▶ _Directions for this task_: Select all lines in the records that include "namespace".

###

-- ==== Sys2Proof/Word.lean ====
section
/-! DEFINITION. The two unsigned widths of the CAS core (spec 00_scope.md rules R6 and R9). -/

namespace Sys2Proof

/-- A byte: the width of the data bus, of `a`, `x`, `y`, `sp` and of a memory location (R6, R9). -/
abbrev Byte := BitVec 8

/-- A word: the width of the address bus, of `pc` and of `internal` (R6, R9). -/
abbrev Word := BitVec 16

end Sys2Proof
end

###

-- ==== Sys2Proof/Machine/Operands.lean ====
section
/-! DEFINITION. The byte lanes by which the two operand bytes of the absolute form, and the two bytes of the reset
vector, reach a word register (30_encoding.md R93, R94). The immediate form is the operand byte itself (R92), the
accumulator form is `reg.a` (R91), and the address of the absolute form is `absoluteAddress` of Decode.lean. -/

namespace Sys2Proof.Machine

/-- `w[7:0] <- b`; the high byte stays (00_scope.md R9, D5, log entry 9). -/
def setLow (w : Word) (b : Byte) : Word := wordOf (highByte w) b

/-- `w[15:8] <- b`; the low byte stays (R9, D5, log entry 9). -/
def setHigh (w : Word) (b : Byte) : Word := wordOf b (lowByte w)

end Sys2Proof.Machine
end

###

▶ _Your solution_:
namespace Sys2Proof
namespace Sys2Proof.Machine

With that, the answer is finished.